Question

Compound (X) has molar mass \(76\). \(2 \times 10^{-3}\) mole of X gives \(0.4813\,g\) \(BaSO_4\) as precipitate. What is the % of S in compound (X)? Mention answer in \(10^{-1}\) form.

• A. 215
• B. 325
• C. 435
• D. 515

Answer 1

The Correct Option is C

To find the percentage of sulfur (\(S\)) in compound \(X\), we need to determine how much \(S\) is present in the given amount of compound, and then relate that to the molar mass of \(X\).

We are provided with the following information:

• Molar mass of compound \(X\) is \(76 \, \text{g/mol}\)
• \(2 \times 10^{-3} \, \text{mol}\) of \(X\) yields a \(BaSO_4\) precipitate weighing \(0.4813 \, \text{g}\)

First, calculate the amount of \(S\) in the \(BaSO_4\) precipitate:

• The molar mass of \(BaSO_4\) is approximately \(233 \, \text{g/mol}\) (Barium \(137\), Sulfur \(32\), Oxygen \(16 \times 4\)).

To find the moles of \(BaSO_4\):

\[ \text{Moles of } BaSO_4 = \frac{0.4813 \, \text{g}}{233 \, \text{g/mol}} = 0.002065 \, \text{mol} \]

Since 1 mole of \(BaSO_4\) contains 1 mole of \(S\), the moles of \(S\) are also \(0.002065 \, \text{mol}\).

Then, calculate the mass of \(S\) in these moles:

\[ \text{Mass of } S = 0.002065 \, \text{mol} \times 32 \, \text{g/mol} = 0.06608 \, \text{g} \]

To find the percentage of sulfur in compound \(X\):

\[ \text{Percentage of } S = \left( \frac{\text{Mass of } S}{\text{Mass of sample}} \right) \times 100 \]

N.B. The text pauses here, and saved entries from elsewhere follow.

-- ==== Sys2Proof/Machine/Engine.lean ====
section
/-! DEFINITION. Whose turn it is, the reset line's release, and the commit of an illegal command. -/

namespace Sys2Proof.Machine

/-- Whose turn it is: the head of the schedule. With no schedule left, an accepted command commits
and a reset pulse gets its edge (the fairness of R10 and R298), and otherwise the host
moves (DESIGN CHOICE, unsafe for claims about an empty schedule, log entry 5). -/
def nextTurn (s : State) : Turn :=
  match s.turns with
  | t :: _ => t
  | [] => if s.pendValid || decide (s.rst = .low false) then .clk true else .host

/-- Whether the engine commits on this edge: a command is in flight and rst_n is high (R290, R293). -/
def commits (commit : Bool) (s : State) : Bool :=
  commit && s.pendValid && decide (s.rst = .high)

/-- The commit of a word that decodes as ILLEGAL: ILLEGAL_COMMAND(w) and nothing else (R264). -/
def commitIllegal (s : State) : State := raise .illegalCommand s.pendCmd s

/-- rst_n rises: the reset table after a pulse that saw an edge, a fault after one that did not
(R290), nothing if it was high. -/
def resetRise (s : State) : Host.Outcome State Fault Refusal :=
  match s.rst with
  | .high => .next s
  | .low true => .next (releaseReset s)
  | .low false => .fault .resetPulseTooShort

/-- rst_n falls; nothing if it was low already. -/
def resetFall (s : State) : State :=
  match s.rst with
  | .high => assertReset s
  | .low _ => s

/-- The command word of a table row: the bits above `nbits` are 0, up to the one 32-bit word. -/
def tableWord (nbits w : Nat) : Word := BitVec.ofNat 32 (w % 2 ^ nbits)

/-- The state with the word `w` accepted, rst_n high, and a committing edge as the next turn. -/
def fetchState (w : Word) (s : State) : State :=
  { accept w s with rst := .high, turns := .clk true :: s.turns }

end Sys2Proof.Machine
end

\[ \text{Mass of sample of } X = 2 \times 10^{-3} \, \text{mol} \times 76 \, \text{g/mol} = 0.152 \, \text{g} \]

\[ \text{Percentage of } S = \left( \frac{0.06608}{0.152} \right) \times 100 = 43.45\% \]

Thus, the percentage of sulfur \(S\) in compound \(X\) is approximately \(43.5\%\) which in \(10^{-1}\) form is \(435\).